U.S. President Barack Obama will speak Friday at the end of the second and final day of the nuclear security summit here attended by world leaders.
The U.S. leader said Thursday, from the summit's sidelines, that in the wake of attacks in Brussels and elsewhere, there is "not only great urgency around the nuclear issue, but eliminating generally the scourge of terrorism."
Obama's fourth and final nuclear summit has come at a time of heightened concern about the possibility that Islamic State militants could set off radioactive bombs, and also about North Korea's nuclear weapons development.
Some of the world leaders who attended a White House summit dinner Thursday were from countries that have been directly impacted by terrorist attacks.
At a State Department ministerial level dinner, U.S. Secretary of State John Kerry said nuclear security progress at times has been slow, and there remains an "enormous amount more to do."
"But every step forward that we take is a step away from danger," he added.
Earlier Thursday, Obama held a series of meetings with leaders hours before news that North Korea had test-fired another suspected ballistic missile.
He met with South Korean President Park Geun-hye and Japanese Prime Minister Shinzo Abe to discuss the North Korean threat in the wake of Pyongyang's January nuclear test and a long-range missile launch in February.
Pyongyang was also among the focal points when Obama sat down later with Chinese President Xi Jinping.
"We want to enhance communication and coordination on the Korean nuclear issue and other regional and global issues," Xi said at the top of the talks.
Secretary of State John Kerry makes remarks at the top of a State Department dinner for Nuclear Security Summit delegation guests, in Washington, Thursday, March 31, 2016.
Washington views Beijing, Pyongyang's ally, as key in enforcing U.N. sanctions against North Korea for its weapons development.
In a later meeting, Obama praised French President Francois Hollande for "galvanizing the European community" in the fight against terror. The president will also hold a bilateral talks with Turkey's President Recep Tayyip Erdogan.
In a Washington Post opinion article, Obama said world powers would address threats posed by terrorist groups such as Islamic State.
"We will join allies and partners in reviewing our counterterrorism efforts, to prevent the world’s most dangerous networks from obtaining the world’s most dangerous weapons," Obama said.
Belgian soldiers stand guard next to one of the memorials to the victims of the recent Brussels attacks, at the Place de la Bourse in Brussels, March, 27, 2016.
The U.S. and other world powers may be experiencing a heightened sense of urgency in securing nuclear material and sites from terrorists, following the March 22 attacks in Brussels.
News reports have said two brothers linked to the attacks were part of a plot to gain information about a Belgian nuclear facility.
"We know that terrorist organizations have the desire to get access to these raw materials and their desire to have a nuclear device," said White House foreign policy aide Ben Rhodes.
One U.S. lawmaker, Representative Ed Royce, a California Republican who is chairman of the House Foreign Affairs Committee, said, "We should assume terrorists will continue to seek out the weakest links at nuclear facilities around the globe."
World leaders are also concerned about the security of nuclear materials and facilities in countries such as nuclear-armed Pakistan, where a terrorist attack in Lahore on Easter Sunday killed more than 70 people.
Jordan's Foreign Minister Nasser Judeh, left, talks with Secretary of State John Kerry during a State Department dinner for Nuclear Security Summit delegation guests, in Washington, March 31, 2016.
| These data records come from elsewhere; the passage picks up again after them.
-- ==== Sys2Proof/Proofs/Staging.lean ====
section
/-! SUPPORT. What a WRITE and DISCARD do with the staging area (R58, R61, R66, R85). -/

open Sys2Proof Sys2Proof.Machine Sys2Proof.Machine.State

namespace Sys2Proof.Machine

namespace State

/-! ### Values that are staged (R58, R61) -/

section Staging

variable {s : State} {num : Nat} {x : Session} {r : Request} {e : Dict.Entry}

/-- A value in range is staged as it is. -/
theorem stageCore_of_in_range (hn : e.ty = .f32 → Dict.f32Nan (Dict.decode e.ty r.payload).int = false) (ha : r.addr ≠ R.PTP_PROFILE)
    (hv : Dict.clamp (s.rangeCtx r.addr) r.addr e (Dict.decode e.ty r.payload) = Dict.decode e.ty r.payload) :
    s.stageCore num r e = done (s.stage num r.addr (Dict.decode e.ty r.payload)) (Dict.encode e.ty (Dict.decode e.ty r.payload)) := by
  have hnan : (decide (e.ty = .f32) && Dict.f32Nan (Dict.decode e.ty r.payload).int) = false := by
    by_cases h : e.ty = .f32
    · simp [hn h]
    · simp [h]
  simp only [stageCore, hnan, hv, ha, ne_eq, not_true, decide_false, Bool.false_eq_true, if_false]
  rfl

theorem stageCore_of_nan (ht : e.ty = .f32) (hn : Dict.f32Nan (Dict.decode e.ty r.payload).int = true) : s.stageCore num r e = valueInvalid s :=
  if_pos (by simp [ht] at hn ⊢; exact hn)

/-- PTP_PROFILE stages its profile's domain too (R85). -/
theorem stageCore_of_ptpProfile (hn : e.ty ≠ .f32) (ha : r.addr = R.PTP_PROFILE)
    (hv : Dict.clamp (s.rangeCtx r.addr) r.addr e (Dict.decode e.ty r.payload) = Dict.decode e.ty r.payload) :
    s.stageCore num r e = done ((s.stage num r.addr (Dict.decode e.ty r.payload)).stage num R.PTP_DOMAIN (.num (if (Dict.decode e.ty r.payload).int = 2 then 254 else 0)))
      (Dict.encode e.ty (Dict.decode e.ty r.payload)) := by
  have hnan : (decide (e.ty = .f32) && Dict.f32Nan (Dict.decode e.ty r.payload).int) = false := by simp [hn]
  simp only [stageCore, hnan, hv, if_pos ha, ne_eq, not_true, decide_false, Bool.false_eq_true, if_false]
  rfl

/-- A WRITE that passes has a payload of its entry's size. -/
theorem length_of_checks {n : Nat} (h : s.checks num x r = 0) (hop : r.op = 2) (hrow : Dict.row r.addr = some e) (hsz : e.ty.size = some n) : r.payload.length = n := by
  have hlen := (passes_of_checks h).2
  simpa [lengthFails, hop, hrow, hsz] using hlen

end Staging

end State

/-- A byte written is the byte that spells its number. -/
theorem be_one_natOf {b : Bytes} (h : b.length = 1) : be 1 (natOf b) = b := by
  obtain ⟨x, rfl⟩ := List.length_eq_one_iff.mp h
  simp [be, natOf, byteOf]

namespace Dict

/-- The row of PTP_PROFILE (R85). -/
def ptpProfileRow : Entry := ⟨0x0202, 1, 1, 1, "PTP_PROFILE", .u8, .rws, .p, .num 1, .ival 0 3⟩

theorem row_ptpProfile : row R.PTP_PROFILE = some ptpProfileRow := by decide

theorem decode_ptpProfile (b : Bytes) : decode ptpProfileRow.ty b = .num (natOf b) := rfl

theorem encode_ptpProfile {b : Bytes} (h : b.length = 1) : encode ptpProfileRow.ty (.num (natOf b)) = b := by
  have hlt : natOf b % 256 = natOf b := by rw [← be_one_natOf h, natOf_be_mod, pow_one, Nat.mod_mod]
  have hmod : ((natOf b : Int) % (256 ^ 1 : Nat)).toNat = natOf b := by
    rw [pow_one, ← Int.natCast_emod, Int.toNat_natCast, hlt]
  rw [encode_of_size rfl, beInt, Val.int, hmod, be_one_natOf h]

/-- The profiles are 0 to 3. -/
theorem clamp_ptpProfile (c : RangeCtx) {n : Nat} (h : n ≤ 3) : clamp c R.PTP_PROFILE ptpProfileRow (.num n) = .num n := by
  have hlo : ¬ (n : Int) < 0 := by omega
  have hhi : ¬ (n : Int) > 3 := by omega
  simp [clamp, carrier, clampNum, clampI, ptpProfileRow, hlo, hhi]

end Dict

/-! ### The rows -/

section Writes

variable {s : State} {q : Req}

theorem exec_write_of_in_range {a : BitVec 24} {e : Dict.Entry} (h : Accepts s q 2 a.toNat) (hrow : Dict.row a.toNat = some e) (hacc : e.acc ≠ .cmd)
    (hn : e.ty = .f32 → Dict.f32Nan (Dict.decode e.ty q.payload).int = false) (ha : a.toNat ≠ R.PTP_PROFILE)
    (hv : Dict.clamp (s.rangeCtx a.toNat) a.toNat e (Dict.decode e.ty q.payload) = Dict.decode e.ty q.payload) :
    exec (.write q a) s = .next (replied q 2 a.toNat (Dict.encode e.ty (Dict.decode e.ty q.payload)) (s.stage q.ses a.toNat (Dict.decode e.ty q.payload))).runReset := by
  rw [exec_write, request_of_done h fun x => (writeCore_of_row (r := req q 2 a.toNat) hrow hacc).trans (stageCore_of_in_range (r := req q 2 a.toNat) hn ha hv)]
  rfl

theorem exec_write_of_nan {a : BitVec 24} {e : Dict.Entry} (h : Accepts s q 2 a.toNat) (hrow : Dict.row a.toNat = some e) (hacc : e.acc ≠ .cmd)
    (ht : e.ty = .f32) (hn : Dict.f32Nan (Dict.decode e.ty q.payload).int = true) : exec (.write q a) s = .next (answered q 2 a.toNat 0x0105 [] s).runReset := by
  rw [exec_write, request_of_fails h fun x => (writeCore_of_row (r := req q 2 a.toNat) hrow hacc).trans (stageCore_of_nan (r := req q 2 a.toNat) ht hn)]

theorem exec_write_ptpProfile (h : Accepts s q 2 R.PTP_PROFILE) (hv : natOf q.payload ≤ 3) : exec (.write q (BitVec.ofNat 24 R.PTP_PROFILE)) s =
    .next (replied q 2 R.PTP_PROFILE q.payload ((s.stage q.ses R.PTP_PROFILE (.num (natOf q.payload))).stage q.ses R.PTP_DOMAIN (.num (if natOf q.payload = 2 then 254 else 0)))).runReset := by
  obtain ⟨x, hl, hc⟩ := h
  have hlen : q.payload.length = 1 := length_of_checks hc rfl Dict.row_ptpProfile rfl
  have hcore := stageCore_of_ptpProfile (s := s) (num := q.ses) (r := req q 2 R.PTP_PROFILE) (e := Dict.ptpProfileRow) (by decide) rfl
    (Dict.clamp_ptpProfile (s.rangeCtx R.PTP_PROFILE) hv)
  rw [show (req q 2 R.PTP_PROFILE).payload = q.payload from rfl, Dict.decode_ptpProfile, Dict.encode_ptpProfile hlen] at hcore
  have hreq := request_of_look_done hl hc ((writeCore_of_row (r := req q 2 R.PTP_PROFILE) Dict.row_ptpProfile (by decide)).trans hcore)
  have h2 : (natOf q.payload : Int) = 2 ↔ natOf q.payload = 2 := by omega
  rw [exec_write]
  refine congrArg (fun u : State => Host.Outcome.next u.runReset) (hreq.trans ?_)
  simp only [Val.int, h2]
  rfl

theorem exec_write_of_listsOne {i : Instr} {a : Addr} (hl : listsOne i = true) (hm : mayReset i = false) (hi : requestOf i = some (q, 2, a)) :
    ∃ u : State, exec i s = .next u ∧ exec (.write q (BitVec.ofNat 24 a)) s = (.next u.runReset : Out) := by
  obtain ⟨core, hcore, hw⟩ := performedBy_writesAlike hl hm hi
  have ha : (BitVec.ofNat 24 a).toNat = a := (BitVec.toNat_ofNat a 24).trans (Nat.mod_eq_of_lt hw.1)
  refine ⟨s.request q 2 a core, ?_, ?_⟩
  · rw [hcore, settled, hm]
    rfl
  · rw [exec_write, ha, request_writeCore_of_writesAlike hw]

theorem exec_discard (h : Accepts s q 2 R.DISCARD) (h1 : natOf q.payload = 1) : exec (.discard q) s = .next (replied q 2 R.DISCARD []
    { s with dtp := { s.dtp with staged := [], owner := if s.dtp.pendApply = [] ∧ s.ownerDownloads = false then none else s.dtp.owner } }) := by
  have hd : s.discardStaged false = { s with dtp := { s.dtp with staged := [], owner := if s.dtp.pendApply = [] ∧ s.ownerDownloads = false then none else s.dtp.owner } } := by
    simp [discardStaged]
  rw [← hd]
  exact congrArg Host.Outcome.next (request_of_done h fun _ => onOne_of_one h1)

end Writes

/-- Settles O6: a WRITE's clauses by its value and its entry, the last of them by the action that a command's entry and its row share. -/
theorem stagedWritesStage : Obligations.StagedWritesStage :=
  ⟨fun _ _ _ _ => exec_write_of_in_range, fun _ _ _ _ h hrow hacc hn ha hv => exec_write_of_clamped h hrow hacc hn ha rfl (Ne.symm hv),
    fun _ _ => exec_write_ptpProfile, fun _ _ _ _ => exec_write_of_nan, fun _ _ _ _ => exec_write_of_listsOne, fun _ _ => exec_discard⟩

end Sys2Proof.Machine
end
While progress has been made since the first summit in 2010, "the overall objective of securing the most vulnerable nuclear materials in four years … I don't think has been achieved," said Sharon Squassoni with the Center for Strategic and International Studies.
"There is still material out there and the material that we're talking about is highly enriched uranium," she said.
Experts say security gaps remain for several reasons: There still is no international framework to monitor nuclear materials; some countries are unwilling to open up supplies intended for commercial use; and some militaries have been unable to agree on how to deal with their nuclear material.
"If you wanted to cause a nuclear incident, you might look for the country with the most vulnerable reactors," said James Andrew Lewis, head of the strategic technologies program at the center.
As the summit got underway, the White House released a statement saying the U.S. had declassified and released data on the national inventory of highly enriched uranium. It said inventories decreased from about 741 to 586 metric tons between 1996 and 2013.
VOA White House correspondent Mary Alice Salinas and Ken Bredemeier contributed to this report.